If you have Blackboard Enterprise, it works seamlessly. Because it just dumps the data from our version of data to Enterprise into the system. We don't have that ability. So we would like that public and private side, if a professor wants to make it private, OK, fine I'll let you do it, but we want the public side too on the same.

Man 1: This had never occurred to me, is there a way to get your data back? Like, say somebody uploaded something and then they loose it, which...

Brian: That's a good question.

Woman 1: Maybe Apple looses it? or...

Brian: Is that what you're saying? Because this is hosted at Apple.

Man 1: No, that's what I mean, since you have no physical control, I guess my question is, if a student, or even a faculty member, uploads something important and then they inadvertently wipe the disk...

Man 3: Where's the backup?

Man 1:...yeah...

Brian: In Cupertino, California.

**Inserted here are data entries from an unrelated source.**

-- ==== Sys2Proof/Machine/Operands.lean ====
section
/-! DEFINITION. Reading and writing registers, and the operand forms: the 32-bit values of the immediates (R78 to R83),
shift amounts, and the addresses computed from them. All address sums are modulo 2^32 (R27, R171, D5). -/

namespace Sys2Proof.Machine

/-- The place of x1 to x31 in the register file. -/
theorem regSlot_lt (r : RegIdx) : r.toNat - 1 < 31 := by have := r.isLt; omega

/-- `x[r]`: x0 reads as 0 (R21). -/
def State.reg (s : State) (r : RegIdx) : Word :=
  if r = 0#5 then 0#32 else s.regs[r.toNat - 1]'(regSlot_lt r)

/-- `x[r] <- v`: a write to x0 is discarded (R21). -/
def State.setReg (s : State) (r : RegIdx) (v : Word) : State :=
  if r = 0#5 then s else { s with regs := s.regs.set (r.toNat - 1) v (regSlot_lt r) }

/-- `pc <- target`. -/
def State.setPc (s : State) (target : Word) : State := { s with pc := target }

/-- `pc + 4` modulo 2^32: the next instruction in memory (R25, R27). -/
def State.nextPc (s : State) : Word := s.pc + 4#32

/-- The default advance (R25). -/
def State.advance (s : State) : State := s.setPc s.nextPc

/-- `imm_I` and `imm_S`: 12 bits, sign-extended (R78, R79). -/
def imm12 (imm : BitVec 12) : Word := imm.signExtend 32

/-- `imm_U`: 20 bits above twelve zeros (R81). -/
def immU (imm20 : BitVec 20) : Word := imm20 ++ 0#12

/-- `imm_B`: a 13-bit offset, sign-extended (R80). -/
def immB (off : BitVec 13) : Word := off.signExtend 32

/-- `imm_J`: a 21-bit offset, sign-extended (R82). -/
def immJ (off : BitVec 21) : Word := off.signExtend 32

/-- The shift amount in a register: "the lower 5 bits", bits 31 to 5 ignored (R129 to R131). -/
def shiftAmount (v : Word) : Nat := (v.extractLsb' 0 5).toNat

/-- The effective address of a load or store: `x[rs1] + sext_32(offset)` (R171). -/
def State.effectiveAddress (s : State) (rs1 : RegIdx) (imm : BitVec 12) : Word := s.reg rs1 + imm12 imm

/-- The target of JAL (R150). -/
def State.jalTarget (s : State) (off : BitVec 21) : Word := s.pc + immJ off

/-- The target of JALR: the sum with its least-significant bit set to zero (R151). -/
def State.jalrTarget (s : State) (rs1 : RegIdx) (imm : BitVec 12) : Word :=
  (s.reg rs1 + imm12 imm) &&& 0xFFFFFFFE#32

/-- The target of a branch (R163). -/
def State.branchTarget (s : State) (off : BitVec 13) : Word := s.pc + immB off

end Sys2Proof.Machine
end

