-- ==== Sys2Proof/Machine/Ops.lean ====
section
/-! DEFINITION. The named operations over memory, the memory map, the trace and the trap: `MemRead`, `MemWrite` and
`Fetch` (R46 to R48), taking a trap (R240) and the environment's restart after one (R246), and the writes of other agents
(R58, R59). -/

namespace Sys2Proof.Machine

/-! ## Memory as data -/

/-- The byte listed at an address; an address that is not listed holds no value. -/
def Memory.byte? : Memory → Nat → Option Byte
  | [], _ => none
  | (k, b) :: rest, a => if k = a then some b else Memory.byte? rest a

/-- Writing one byte, keeping the addresses strictly rising. -/
def Memory.put : Memory → Nat → Byte → Memory
  | [], a, v => [(a, v)]
  | (k, b) :: rest, a, v =>
    if a < k then (a, v) :: (k, b) :: rest
    else if a = k then (a, v) :: rest
    else (k, b) :: Memory.put rest a v

/-- Every address in the list is above `lo`, they strictly rise, and all lie in the 2^32 bytes that exist (R33). -/
def Memory.risesAbove : Option Nat → Memory → Bool
  | _, [] => true
  | lo, (k, _) :: rest => (lo.all (· < k)) && decide (k < 2 ^ 32) && Memory.risesAbove (some k) rest

/-- The canonical form: addresses strictly rising, all below 2^32. No entry can equal what an unlisted address reads as,
since an unlisted address reads as no value. -/
def Memory.wf (m : Memory) : Bool := Memory.risesAbove none m

/-- Writing bytes at consecutive addresses, each address modulo 2^32 (R41, R47). -/
def Memory.putAll (m : Memory) (a : Word) : List Byte → Memory
  | [] => m
  | b :: rest => Memory.putAll (Memory.put m a.toNat b) (a + 1#32) rest

/-- Writing bytes at addresses of their own, in order. -/
def Memory.putEach (m : Memory) : List (Word × Byte) → Memory
  | [] => m
  | (a, b) :: rest => Memory.putEach (Memory.put m a.toNat b) rest

/-- The byte at an address: the one most recently written there, or else a free value (R58, R270; log entry 8). -/
def State.byteAt (s : State) (a : Word) : Byte := (Memory.byte? s.mem a.toNat).getD (Config.unsetByte a.toNat)

/-! ## Widths, alignment and byte order -/

/-- The access's effective address is divisible by its size (R45). -/
def isAligned (a : Word) (w : Width) : Bool := a.toNat % w.bytes == 0

/-- `a + k` modulo 2^32 (R41, D5). -/
def byteAddress (a : Word) (k : Nat) : Word := a + BitVec.ofNat 32 k

/-- The addresses an access of width `w` at `a` touches (R41). -/
def touched (a : Word) (w : Width) : List Word := (List.range w.bytes).map (byteAddress a)

/-- The low `8 * w.bytes` bits of a value, zero-extended (R42). -/
def lowBits (w : Width) (v : Word) : Word :=
  match w with
  | .byte => (v.extractLsb' 0 8).setWidth 32
  | .half => (v.extractLsb' 0 16).setWidth 32
  | .word => v

/-- The low `8 * w.bytes` bits of a value, sign-extended (R176, R178). -/
def signedBits (w : Width) (v : Word) : Word :=
  match w with
  | .byte => (v.extractLsb' 0 8).signExtend 32
  | .half => (v.extractLsb' 0 16).signExtend 32
  | .word => v

/-- The bytes of a value, least significant first. -/
def littleBytes (v : Word) (n : Nat) : List Byte := (List.range n).map (fun i => v.extractLsb' (8 * i) 8)

/-- The value of bytes given least significant first. -/
def littleValue : List Byte → Word
  | [] => 0#32
  | b :: rest => (littleValue rest <<< 8) ||| b.setWidth 32

/-- The bytes of a value of width `w` in ascending address order (R42). -/
def bytesOf (e : Endian) (w : Width) (v : Word) : List Byte :=
  match e with
  | .little => littleBytes v w.bytes
  | .big => (littleBytes v w.bytes).reverse

/-- The value of bytes in ascending address order (R42). -/
def valueOf (e : Endian) (bs : List Byte) : Word :=
  match e with
  | .little => littleValue bs
  | .big => littleValue bs.reverse

/-! ## The memory map (R44) -/

/-- Does the region cover `n` bytes at `a`, counted from its base modulo 2^32? A region of 2^32 bytes covers all. -/
def regionCovers (r : Region) (a : Word) (n : Nat) : Bool :=
  decide (2 ^ 32 ≤ r.size) || decide ((a - r.base).toNat + n ≤ r.size)

/-- The widths as a test. -/
def widthsAllow (ws : Widths) (w : Width) : Bool :=
  match w with
  | .byte => ws.byte
  | .half => ws.half
  | .word => ws.word

/-- Does the region allow the kind and width of access? -/
def regionAllows (r : Region) (k : AccessKind) (w : Width) : Bool :=
  match k with
  | .fetch => r.fetch
  | .read => widthsAllow r.read w
  | .write => widthsAllow r.write w

/-- MEMMAP(k, a, n): the class of the first region that covers the access whole and allows it, or denied (R44; log
entry 7). -/
def memmapAnswer (p : Params) (k : AccessKind) (a : Word) (w : Width) : Option RegionClass :=
  (p.memmap.find? (fun r => regionCovers r a w.bytes && regionAllows r k w)).map Region.cls

/-- May the byte be fetched as part of an instruction? Instructions are words at multiples of 4, so the one fetch that
reads it is at its address with the low two bits cleared (R2, R48, D15). -/
def isText (p : Params) (a : Word) : Bool := (memmapAnswer p .fetch (a &&& 0xFFFFFFFC#32) .word).isSome

/-! ## The trace -/

/-- Adding an event to the trace. -/
def State.record (s : State) (e : Event) : State := { s with events := s.events ++ [e] }

/-! ## Other agents (R58, R59) -/

/-- The next batch of other agents' writes lands: before an instruction, or before a byte access of a split access (log
entries 13, 23). -/
def State.landForeign (s : State) : Except Refusal State :=
  match s.foreign with
  | [] => .ok s
  | batch :: rest =>
    match batch.find? (fun w => isText s.params w.1) with
    | some w => .error (.foreignWriteToText w.1)
    | none => .ok { s with mem := Memory.putEach s.mem batch, foreign := rest }

/-! ## Split accesses (R50, R51) -/

/-- What a data access comes to. -/
inductive AccessResult (α : Type) where
  | done (result : α)
  | raised (x : Exn)
  | refused (r : Refusal)
deriving DecidableEq, Repr

/-- A list in the order that choices of a place for each of its elements give; every order is given by some choices. -/
def arrange (choice : Nat → Nat) : List Nat → List Nat
  | [] => []
  | k :: rest => (arrange choice rest).insertIdx (choice k % (rest.length + 1)) k

/-- The order in which the n-th split access takes its bytes, numbered from its address up: free (R51; log entry 23). -/
def splitOrder (n : Nat) (w : Width) : List Nat := arrange (Config.byteChoice n) (List.range w.bytes)

/-- The byte accesses of a split access one after another, in the order given, "between which other agents' accesses may
fall" (R51): a batch of their writes lands before each. -/
def interleave {α : Type} (act : α → State → Nat → α × State) : α → State → List Nat → Except Refusal (α × State)
  | acc, s, [] => .ok (acc, s)
  | acc, s, k :: rest =>
    match s.landForeign with
    | .ok s' => interleave act (act acc s' k).1 (act acc s' k).2 rest
    | .error r => .error r

/-- The state in which a split access begins: it has drawn its order. -/
def State.beginSplit (s : State) : State := { s with splits := s.splits + 1 }

/-- A read of an I/O location: a free value of the access's width, drawn once and recorded (R52, D23). -/
def State.readDevice (s : State) (a : Word) (w : Width) : Word × State :=
  let v := lowBits w (Config.ioInput s.draws)
  (v, { s with draws := s.draws + 1, events := s.events ++ [.input a w v] })

/-- One byte access of a split load: byte `k` joins the bytes already read. -/
def State.readByte (cls : RegionClass) (a : Word) (got : List (Nat × Byte)) (s : State) (k : Nat) :
    List (Nat × Byte) × State :=
  match cls with
  | .memory => ((k, s.byteAt (byteAddress a k)) :: got, s)
  | .io =>
    let p := s.readDevice (byteAddress a k) .byte
    ((k, p.1.setWidth 8) :: got, p.2)

/-- The value of `n` bytes read in any order, in the data byte order. -/
def valueOfRead (e : Endian) (n : Nat) (got : List (Nat × Byte)) : Word :=
  valueOf e ((List.range n).map (fun k => (got.lookup k).getD 0#8))

/-- A misaligned load that the environment supports: byte accesses in a free order (R46, R50, R51). -/
def State.readSplit (s : State) (cls : RegionClass) (a : Word) (w : Width) : AccessResult (Word × State) :=
  match interleave (State.readByte cls a) [] s.beginSplit (splitOrder s.splits w) with
  | .ok p => .done (valueOfRead s.params.endian w.bytes p.1, p.2)
  | .error r => .refused r

/-- A store to ordinary memory (R47, R42). -/
def State.writeMemory (s : State) (a : Word) (w : Width) (v : Word) : State :=
  { s with mem := Memory.putAll s.mem a (bytesOf s.params.endian w v) }

/-- A store to an I/O location: an output event of the low bits of the value (D23; log entry 10). -/
def State.writeDevice (s : State) (a : Word) (w : Width) (v : Word) : State := s.record (.output a w (lowBits w v))

/-- One byte access of a split store: byte `k` of the value in the data byte order. -/
def State.writeByte (cls : RegionClass) (a : Word) (w : Width) (v : Word) (_ : Unit) (s : State) (k : Nat) :
    Unit × State :=
  let b := ((bytesOf s.params.endian w v).getD k 0#8).setWidth 32
  match cls with
  | .memory => ((), s.writeMemory (byteAddress a k) .byte b)
  | .io => ((), s.writeDevice (byteAddress a k) .byte b)

/-- A misaligned store that the environment supports: byte accesses in a free order (R47, R50, R51). -/
def State.writeSplit (s : State) (cls : RegionClass) (a : Word) (w : Width) (v : Word) : AccessResult State :=
  match interleave (State.writeByte cls a w v) () s.beginSplit (splitOrder s.splits w) with
  | .ok p => .done p.2
  | .error r => .refused r

/-! ## MemRead, MemWrite, Fetch (R46 to R48) -/

/-- What an access that is not naturally aligned raises, if it raises: the address-misaligned exception, the access
fault, or nothing (R50). -/
def misalignedCause (p : Params) (a : Word) (w : Width) (misaligned access : Cause) : Option Cause :=
  if isAligned a w then none
  else match p.misaligned with
    | .trap => some misaligned
    | .fault => some access
    | .support => none

/-- The value of a read of ordinary memory, zero-extended to 32 bits. -/
def State.readMemory (s : State) (a : Word) (w : Width) : Word :=
  valueOf s.params.endian ((touched a w).map s.byteAt)

/-- The read itself: whole where it is naturally aligned, byte by byte where it is not. -/
def State.performRead (s : State) (cls : RegionClass) (a : Word) (w : Width) : AccessResult (Word × State) :=
  if isAligned a w then
    match cls with
    | .memory => .done (s.readMemory a w, s)
    | .io => .done (s.readDevice a w)
  else s.readSplit cls a w

/-- `MemRead(addr, n)`: the value, zero-extended, and the state after the access, or the exception raised (R46). The
misalignment check comes before the map (D9). -/
def State.memRead (s : State) (a : Word) (w : Width) : AccessResult (Word × State) :=
  match misalignedCause s.params a w .loadAddressMisaligned .loadAccessFault with
  | some c => .raised ⟨c, some a⟩
  | none =>
    match memmapAnswer s.params .read a w with
    | none => .raised ⟨.loadAccessFault, some a⟩
    | some cls => s.performRead cls a w

/-- The write itself: whole where it is naturally aligned, byte by byte where it is not. -/
def State.performWrite (s : State) (cls : RegionClass) (a : Word) (w : Width) (v : Word) : AccessResult State :=
  if isAligned a w then
    match cls with
    | .memory => .done (s.writeMemory a w v)
    | .io => .done (s.writeDevice a w v)
  else s.writeSplit cls a w v

/-- `MemWrite(addr, n, v)` (R47). Where MEMMAP allows a store that touches program text, the model refuses (D15). -/
def State.memWrite (s : State) (a : Word) (w : Width) (v : Word) : AccessResult State :=
  match misalignedCause s.params a w .storeAddressMisaligned .storeAccessFault with
  | some c => .raised ⟨c, some a⟩
  | none =>
    match memmapAnswer s.params .write a w with
    | none => .raised ⟨.storeAccessFault, some a⟩
    | some cls =>
      if (touched a w).any (isText s.params) then .refused (.storeToText a) else s.performWrite cls a w v

/-- `Fetch(pc)`: the word at pc, little-endian whatever ENDIAN is (R48, D2), or InstructionAccessFault (R232). -/
def State.fetch (s : State) : Except Exn Word :=
  if (memmapAnswer s.params .fetch s.pc .word).isSome then
    .ok (s.byteAt (byteAddress s.pc 3) ++ s.byteAt (byteAddress s.pc 2) ++ s.byteAt (byteAddress s.pc 1)
      ++ s.byteAt (byteAddress s.pc 0))
  else .error ⟨.instructionAccessFault, some s.pc⟩

/-! ## Traps (R240, R246) -/

/-- Taking a trap: the instruction is abandoned with no change to any register, memory byte or pc, and the record (cause,
epc = pc, info) goes to the execution environment (R240, R241; log entry 1). -/
def State.takeTrap (s : State) (x : Exn) : State := { s with trap := some ⟨x.cause, s.pc, x.info⟩ }

/-- The pc the environment restarts at (R246). -/
def resumePc (t : TrapRecord) : Resumption → Word
  | .retry => t.epc
  | .skip => t.epc + 4#32
  | .restartAt pc => pc

/-- The registers after the environment's writes, in order. -/
def State.setRegs (s : State) : List (RegIdx × Word) → State
  | [] => s
  | (r, v) :: rest => (s.setReg r v).setRegs rest

/-- The restart of a stopped hart by the environment's next answer, or the end of the run when there is none (R240, R246,
R284; log entry 2). -/
def State.resume (s : State) (t : TrapRecord) : Host.Outcome State Fault Refusal :=
  match s.replies with
  | [] => .fault (.runEnded t)
  | reply :: rest =>
    match reply.memWrites.find? (fun w => isText s.params w.1) with
    | some w => .refused (.foreignWriteToText w.1)
    | none =>
      let target := resumePc t reply.resume
      if isAligned target .word then
        let s := s.setRegs reply.regWrites
        .next { s with mem := Memory.putEach s.mem reply.memWrites, pc := target, trap := none, replies := rest }
      else .fault (.misalignedPc target)

/-! ## The shared ends of the instructions -/

/-- An integer computational instruction: the result goes to rd and pc advances, nothing else (R110). -/
def State.compute (s : State) (rd : RegIdx) (v : Word) : Host.Outcome State Fault Refusal :=
  .next (s.setReg rd v).advance

/-- A jump to `target`: a target that is no multiple of 4 raises, and the link is then not written (R153, D7). -/
def State.jump (s : State) (rd : RegIdx) (target : Word) : Host.Outcome State Fault Refusal :=
  if isAligned target .word then .next ((s.setReg rd s.nextPc).setPc target)
  else .next (s.takeTrap ⟨.instructionAddressMisaligned, some target⟩)

/-- A branch: not taken it advances, taken it goes to its target or raises (R163). -/
def State.branch (s : State) (taken : Bool) (off : BitVec 13) : Host.Outcome State Fault Refusal :=
  if taken then
    if isAligned (s.branchTarget off) .word then .next (s.setPc (s.branchTarget off))
    else .next (s.takeTrap ⟨.instructionAddressMisaligned, some (s.branchTarget off)⟩)
  else .next s.advance

/-- A load: the access, then the extended value to rd, then the advance (R172, R173). -/
def State.load (s : State) (w : Width) (extend : Word → Word) (rd rs1 : RegIdx) (imm : BitVec 12) :
    Host.Outcome State Fault Refusal :=
  match s.memRead (s.effectiveAddress rs1 imm) w with
  | .done p => .next (p.2.setReg rd (extend p.1)).advance
  | .raised x => .next (s.takeTrap x)
  | .refused r => .refused r

/-- A store: the access with the low bytes of rs2, then the advance (R172). -/
def State.store (s : State) (w : Width) (rs2 rs1 : RegIdx) (imm : BitVec 12) : Host.Outcome State Fault Refusal :=
  match s.memWrite (s.effectiveAddress rs1 imm) w (s.reg rs2) with
  | .done s' => .next s'.advance
  | .raised x => .next (s.takeTrap x)
  | .refused r => .refused r

/-- A FENCE as its own hart sees it: an event in program order, and the advance (R190, R195). -/
def State.fenceEvent (s : State) (fm : BitVec 4) (pred succ : AccessSet) : Host.Outcome State Fault Refusal :=
  .next (s.record (.fence fm pred succ)).advance

end Sys2Proof.Machine
end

I guess we could travel out there to hound them to do it.

Woman 1: No, in fact I talked to the IT people and said, we're totally responsible for backing it up.

Brian: It's in the contract.

Woman 1: Yeah, they would help us, but obviously since the server is in California, they provide those so you can connect to it so that you could make a backup.

Brian: Right. And you can take it one step further, if you decide to move away from this after two years, eventually, they said by the end of the year, they're going to have a way that you can download all of your course material, directly. It will be a function within the administration section. They promised by the end of the year.

Woman 2: I think I remember this coming out about a year ago, that they were giving this away free to everybody, but that they would encourage you to strongly suggest the student use iPod Nano MP3 players. Can you get around that? Can you use any MP3 player? Because all of those...

Brian: The video, they can use Zune if they have it, I know SanDisk has a video MP3 player. You do need at least a video player to see the enhanced or the video. But we've kept the word iPod out of all, unless we've done raffles as part of PR, we've kept iPod completely out of the terminology. They encourage it of course.